Kolaborasi ini menjadi langkah nyata dalam mendukung ketahanan pangan dan energi nasional sekaligus mempercepat target Net Zero Emission (NZE) Indonesia melalui pemanfaatan limbah berbasis ekonomi sirkular.
Kepala Badan Gizi Nasional, Dadan Hindayana mengatakan Program Makan Bergizi Gratis (MBG) merupakan salah satu program makan bergizi terbesar di dunia dengan cakupan sekitar 61,99 juta penerima manfaat.
“Program ini bukan hanya soal makan bergizi gratis, tetapi merupakan investasi besar untuk masa depan bangsa, membangun generasi unggul, memperkuat ekonomi rakyat, dan menciptakan Indonesia yang lebih sehat, mandiri, dan sejahtera,” ujarnya.
Direktur Utama Pertamina, Simon Aloysius Mantiri menyampaikan bahwa sinergi Pertamina dan BGN merupakan pertemuan dua mandat strategis bangsa, yakni sektor pangan dan energi.
“Sebagaimana tertuang dalam Misi ke-2 Asta Cita, kita didorong untuk membangun kemandirian di sektor pangan dan energi secara simultan. Hari ini, kita melihat bagaimana dua sektor tersebut tidak berjalan sendiri-sendiri, tetapi saling menguatkan dalam satu ekosistem yang terintegrasi,” ujar Simon dalam kegiatan penandatanganan kerja sama di Grha Pertamina, Jakarta, Kamis (7/5/2026).
Menurut Simon, kerja sama ini memanfaatkan minyak jelantah atau Used Cooking Oil (UCO) yang sebelumnya dianggap limbah dan berpotensi mencemari lingkungan menjadi sumber daya bernilai ekonomi.

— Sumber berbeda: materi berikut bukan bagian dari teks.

-- ==== Sys2Proof/Certificates/Slice0/Obligations.lean ====
section
/-! DEFINITION. What is claimed of the machine, for the provers. Each docstring names the rules a statement formalises,
or says that it rests on a choice of the model and names the log entry. -/

open Sys2Proof Sys2Proof.Machine

/-! ## Encoding -/

/-- 30_encoding.md R118, R120: decoding the word of a well-formed instruction gives the instruction back, for every
operand at every value its field admits. -/
def Obligations.DecodeEncodeRoundTrip : Prop :=
  ∀ i : Instr, i.wellFormed = true → decode (encode i) = .instr i

/-- R118, R120: a word that decodes is exactly the word its instruction encodes to, so no bit of it is ignored. -/
def Obligations.EncodeDecodeRoundTrip : Prop :=
  ∀ (w : InstrWord) (i : Instr), decode w = .instr i → i.wellFormed = true ∧ encode i = w

/-- R120: a word decodes as an instruction exactly when the masked word equals the row's match, every decoded
instruction has a row, and at most one row matches a word. -/
def Obligations.DecodeMatchesOpcodeTable : Prop :=
  (∀ (w : InstrWord) (r : MaskRow), r ∈ maskTable →
    (r.accepts w = true ↔ ∃ i, decode w = .instr i ∧ i.mnemonic = r.mnemonic)) ∧
  (∀ (w : InstrWord) (i : Instr), decode w = .instr i →
    ∃ r ∈ maskTable, r.accepts w = true ∧ r.mnemonic = i.mnemonic) ∧
  (∀ (w : InstrWord) (r r' : MaskRow), r ∈ maskTable → r' ∈ maskTable → r.accepts w = true → r'.accepts w = true →
    r = r')

/-- R138: worked encodings decode as the instructions they stand for. -/
def Obligations.SampleWordsDecode : Prop :=
  decode 0x20312000 = .instr (.mullo 3 1 2) ∧ decode 0x23072000 = .instr (.mac128 7 2) ∧
  decode 0x28800000 = .instr (.accnorm 8) ∧ decode 0x34312000 = .instr (.kmul 3 1 2) ∧
  decode 0x45412300 = .instr (.mexp 4 1 2 3) ∧ decode 0x44553000 = .instr (.msqr 5 5 3) ∧
  decode 0x48763000 = .instr (.mredc 7 6 3) ∧ decode 0x52100010 = .instr (.bld 1 0 16) ∧
  decode 0x50210008 = .instr (.ld 2 1 8) ∧ decode 0x0B63FFF9 = .instr (.bne 6 3 (-7)) ∧
  decode 0x08100003 = .instr (.jal 1 3) ∧ decode 0x080FFFFF = .instr (.jal 0 (-1)) ∧
  decode 0x04100006 = .instr (.csrw 1 6) ∧ decode 0x3A30FFFF = .instr (.bli 3 (-1)) ∧
  decode 0x01000000 = .instr .halt

/-! ## Steps and errors -/

/-- 00_scope.md R17, 60_exceptions.md R378: while the kernel runs, a step executes the instruction that the word at pc
decodes to. Whose turn it is: the kernel's when the list of turns is empty or says so (log 6). -/
def Obligations.StepRunsDecodedInstruction : Prop :=
  ∀ (s : State) (i : Instr), s.run = true → s.pc.toNat < s.params.imemWords →
    decode (imemRead s s.pc.toNat) = .instr i →
    (s.turns = [] → step s = exec i s) ∧
    (∀ rest, s.turns = .kernel :: rest → step s = exec i { s with turns := rest })

/-- 20_memory.md R81, 60_exceptions.md R361, R363: a fetch at a pc of IMEM_WORDS or more stops with FetchFault(pc).
Whose turn it is, is the model's schedule (log 6). -/
def Obligations.FetchBeyondImemStops : Prop :=
  ∀ s : State, s.run = true → s.params.imemWords ≤ s.pc.toNat →
    KernelTurnStops s ⟨.fetchFault, BitVec.ofNat 64 s.pc.toNat⟩

/-- 30_encoding.md R120, R130, R131: a word whose opcode is unassigned, or that no row of the opcode table accepts (so
also one with a nonzero reserved field or a big-register slot of 8 or more), stops with IllegalInstruction, EINFO the
whole word, zero-extended. Whose turn it is, is the model's schedule (log 6). -/
def Obligations.IllegalWordsStop : Prop :=
  ∀ (s : State) (w : InstrWord) (op : Nat), s.run = true → s.pc.toNat < s.params.imemWords →
    w = imemRead s s.pc.toNat → op = w.toNat / 2 ^ 24 →
    ((op = 0x00 ∨ (0x05 ≤ op ∧ op ≤ 0x07) ∨ (0x1D ≤ op ∧ op ≤ 0x1F) ∨ (0x2A ≤ op ∧ op ≤ 0x2F) ∨
      (0x3E ≤ op ∧ op ≤ 0x3F) ∨ (0x46 ≤ op ∧ op ≤ 0x47) ∨ (0x4B ≤ op ∧ op ≤ 0x4F) ∨ 0x54 ≤ op) ∨
      (∀ r ∈ maskTable, r.accepts w = false)) →
    KernelTurnStops s ⟨.illegalInstruction, BitVec.ofNat 64 w.toNat⟩

/-- The model's reading of R381 (log 7): while the kernel is idle, a step in which it moves changes nothing. The list of
turns, from which such a step takes the kernel's turn, is the model's schedule (log 6). -/
def Obligations.IdleKernelKeepsState : Prop :=
  ∀ s : State, s.run = false →
    (s.turns = [] → step s = .next s) ∧
    (∀ rest, s.turns = .kernel :: rest → step s = .next { s with turns := rest })

/-- 00_scope.md R16, 60_exceptions.md R365, R366: an instruction that raises an error has no effect besides the error
entry. -/
def Obligations.ErrorsArePrecise : Prop :=
  ∀ (i : Instr) (s t : State), s.err = false → exec i s = .next t → t.err = true → ∃ e, ErrorStop e s t

/-- 60_exceptions.md R362: which causes each instruction can raise once decoded, in a state of the invariant. -/
def Obligations.CausesAreThoseOfTheTable : Prop :=
  ∀ (i : Instr) (s t : State), Inv s → s.err = false → exec i s = .next t → t.err = true →
    ∃ e : Error, e.cause ∈ causesOf i ∧ ErrorStop e s t

/-- 10_state.md R34, R35, 20_memory.md R81, R99, 60_exceptions.md R371: only the named instructions write C or ACC, and no
instruction writes IMEM, START_PC, IE or a parameter. -/
def Obligations.InstructionsLeaveTheRestAlone : Prop :=
  ∀ (i : Instr) (s t : State), exec i s = .next t →
    (writesC i = false → t.c = s.c) ∧ (writesAcc i = false → t.acc = s.acc) ∧
    (∀ k, imemRead t k = imemRead s k) ∧ t.startPc = s.startPc ∧ t.ie = s.ie ∧ t.params = s.params

/-- The model's choice (log 24, DEDUCED): every instruction answers a next state in every state, no fault and no refusal;
70_reset_and_hazards.md R409 says only that every instruction completes, and 60_exceptions.md R365 that an error is a
stop with its state. That every step answers one too, the idle kernel's and those of the host and of a power-on reset,
is the model's choice of steps (log 6, log 7). -/
def Obligations.EveryStepAnswersANextState : Prop :=
  (∀ (i : Instr) (s : State), ∃ t, exec i s = .next t) ∧ (∀ s : State, ∃ t, step s = .next t)

/-! ## Reset and invariant -/

/-- 10_state.md R32, R36, R40, R44 to R48, 00_scope.md R7 to R9 and the canonical form of memory (log 4): every step,
whoever moves, keeps the invariant. -/
def Obligations.StepKeepsInvariant : Prop :=
  ∀ s t : State, Inv s → step s = .next t → Inv t

/-- The state after reset has the invariant, for every legal choice of the parameters. -/
def Obligations.ResetHasInvariant : Prop :=
  (∀ p : Params, p.legal = true → Inv (State.resetOf p)) ∧ Inv State.reset

/-- 70_reset_and_hazards.md R401: the value of every register after power-on reset. A byte of memory reads as the free
value of log 3, whatever it is. -/
def Obligations.ResetValues : Prop :=
  ∀ (p : Params) (s : State), s = State.resetOf p →
    (∀ k, readX s k = 0) ∧ s.acc = 0 ∧ s.c = false ∧ (∀ j, readB s j = 0) ∧ s.pc = 0 ∧
    s.run = false ∧ s.done = false ∧ s.err = false ∧ s.ie = false ∧
    s.cause = 0 ∧ s.epc = 0 ∧ s.einfo = 0 ∧ s.kthresh.toNat = 10 ∧ s.startPc = 0 ∧ irq s = false ∧ s.params = p ∧
    (∀ a, dmemByte s a = Config.powerOnDmem 0 a) ∧ (∀ a, imemByte s a = Config.powerOnImem 0 a)

/-! ## System instructions -/

/-- 60_exceptions.md R382: HALT ends a run normally. -/
def Obligations.HaltEndsTheRun : Prop :=
  ∀ s : State, HasWord .halt 0x01000000 ∧
    Completes .halt s fun t =>
      t.run = false ∧ t.done = true ∧ t.err = s.err ∧ t.ie = s.ie ∧ t.cause = s.cause ∧ t.epc = s.epc ∧
      t.einfo = s.einfo ∧ t.pc = s.pc ∧ (irq t = true ↔ s.ie = true) ∧ t.kthresh = s.kthresh ∧
      t.startPc = s.startPc ∧ t.params = s.params ∧
      KeepsX s t ∧ KeepsB s t ∧ KeepsAcc s t ∧ KeepsMemory s t ∧ KeepsModel s t

/-- 46_scalar_control.md R311: NOP only advances pc. -/
def Obligations.NopOnlyAdvances : Prop :=
  ∀ s : State, HasWord .nop 0x02000000 ∧ Completes .nop s (PcResult (s.pc + 1) s)

/-- 46_scalar_control.md R312, 10_state.md R41 to R52: CSRR gives the value of each of the eleven CSRs, and stops with
IllegalInstruction of its word on any other number. -/
def Obligations.CsrReadResult : Prop :=
  ∀ (d : XReg) (n : Nat) (s : State), n < 4096 →
    HasWord (.csrr d n) (iWord 0x03 d 0 n) ∧
    (∀ v, [0x4D4D4B01, BitVec.ofNat 64 (s.run.toNat + 2 * s.done.toNat + 4 * s.err.toNat + 8 * s.ie.toNat),
        BitVec.ofNat 64 s.cause.toNat, BitVec.ofNat 64 s.epc.toNat, s.einfo, BitVec.ofNat 64 s.c.toNat,
        BitVec.ofNat 64 s.kthresh.toNat, BitVec.ofNat 64 s.params.lmax, BitVec.ofNat 64 s.params.imemWords,
        BitVec.ofNat 64 s.params.dmemBytes, BitVec.ofNat 64 s.startPc.toNat][n]? = some v →
      Completes (.csrr d n) s (ScalarResult d v s)) ∧
    (0x00A < n → StopsWith (.csrr d n) s
      ⟨.illegalInstruction, BitVec.ofNat 64 (iWord 0x03 d 0 n)⟩)

/-- 46_scalar_control.md R313, 10_state.md R41, R47, R48: CSRW writes FLAGS (bit 0 of the value) and KTHRESH (the whole
64-bit value clamped to 3..65535), and stops with IllegalInstruction of its word on any other number. -/
def Obligations.CsrWriteResult : Prop :=
  ∀ (r : XReg) (n : Nat) (s : State), n < 4096 →
    HasWord (.csrw r n) (iWord 0x04 r 0 n) ∧
    (n = 0x005 → Completes (.csrw r n) s (AccResult s.acc.toNat ((readX s r).toNat % 2 = 1) s)) ∧
    (n = 0x006 → Completes (.csrw r n) s fun t =>
      t.kthresh.toNat = min (max (readX s r).toNat 3) 65535 ∧ t.pc = s.pc + 1 ∧
      t.params = s.params ∧ t.run = s.run ∧ t.done = s.done ∧ t.err = s.err ∧ t.ie = s.ie ∧ t.cause = s.cause ∧
      t.epc = s.epc ∧ t.einfo = s.einfo ∧ t.startPc = s.startPc ∧
      KeepsX s t ∧ KeepsB s t ∧ KeepsAcc s t ∧ KeepsMemory s t ∧ KeepsModel s t) ∧
    (n ≠ 0x005 → n ≠ 0x006 → StopsWith (.csrw r n) s
      ⟨.illegalInstruction, BitVec.ofNat 64 (iWord 0x04 r 0 n)⟩)

/-! ## Scalar ALU -/

/-- 46_scalar_control.md R314 to R318 and R321: ADD, SUB, AND, OR, XOR and SLTU. -/
def Obligations.RegisterArithmetic : Prop :=
  ∀ (d a b : XReg) (s : State),
    (HasWord (.add d a b) (rWord 0x10 d a b 0) ∧ Completes (.add d a b) s
      (ScalarResult d (BitVec.ofNat 64 ((readX s a).toNat + (readX s b).toNat)) s)) ∧
    (HasWord (.sub d a b) (rWord 0x11 d a b 0) ∧ Completes (.sub d a b) s
      (ScalarResult d (BitVec.ofInt 64 ((readX s a).toNat - (readX s b).toNat)) s)) ∧
    (HasWord (.and d a b) (rWord 0x12 d a b 0) ∧ Completes (.and d a b) s
      (ScalarResult d (BitVec.ofNat 64 ((readX s a).toNat &&& (readX s b).toNat)) s)) ∧
    (HasWord (.or d a b) (rWord 0x13 d a b 0) ∧ Completes (.or d a b) s
      (ScalarResult d (BitVec.ofNat 64 ((readX s a).toNat ||| (readX s b).toNat)) s)) ∧
    (HasWord (.xor d a b) (rWord 0x14 d a b 0) ∧ Completes (.xor d a b) s
      (ScalarResult d (BitVec.ofNat 64 ((readX s a).toNat ^^^ (readX s b).toNat)) s)) ∧
    (HasWord (.sltu d a b) (rWord 0x17 d a b 0) ∧ Completes (.sltu d a b) s
      (ScalarResult d (if (readX s a).toNat < (readX s b).toNat then 1 else 0) s))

“Dari puluhan ribu SPPG di seluruh Indonesia akan terbentuk ekosistem pengumpulan Used Cooking Oil yang sebelumnya dianggap limbah. Hari ini kita ubah perspektif itu. Kita jadikan limbah sebagai sumber daya dan masalah menjadi solusi. Inilah esensi circular economy,” katanya.
Implementasi pengumpulan minyak jelantah akan dijalankan oleh Pertamina Patra Niaga melalui mesin pengumpulan UCollect. Minyak jelantah yang terkumpul nantinya dimanfaatkan sebagai bahan baku produksi Sustainable Aviation Fuel (SAF), Hydrotreated Vegetable Oil (HVO), serta biogasoline.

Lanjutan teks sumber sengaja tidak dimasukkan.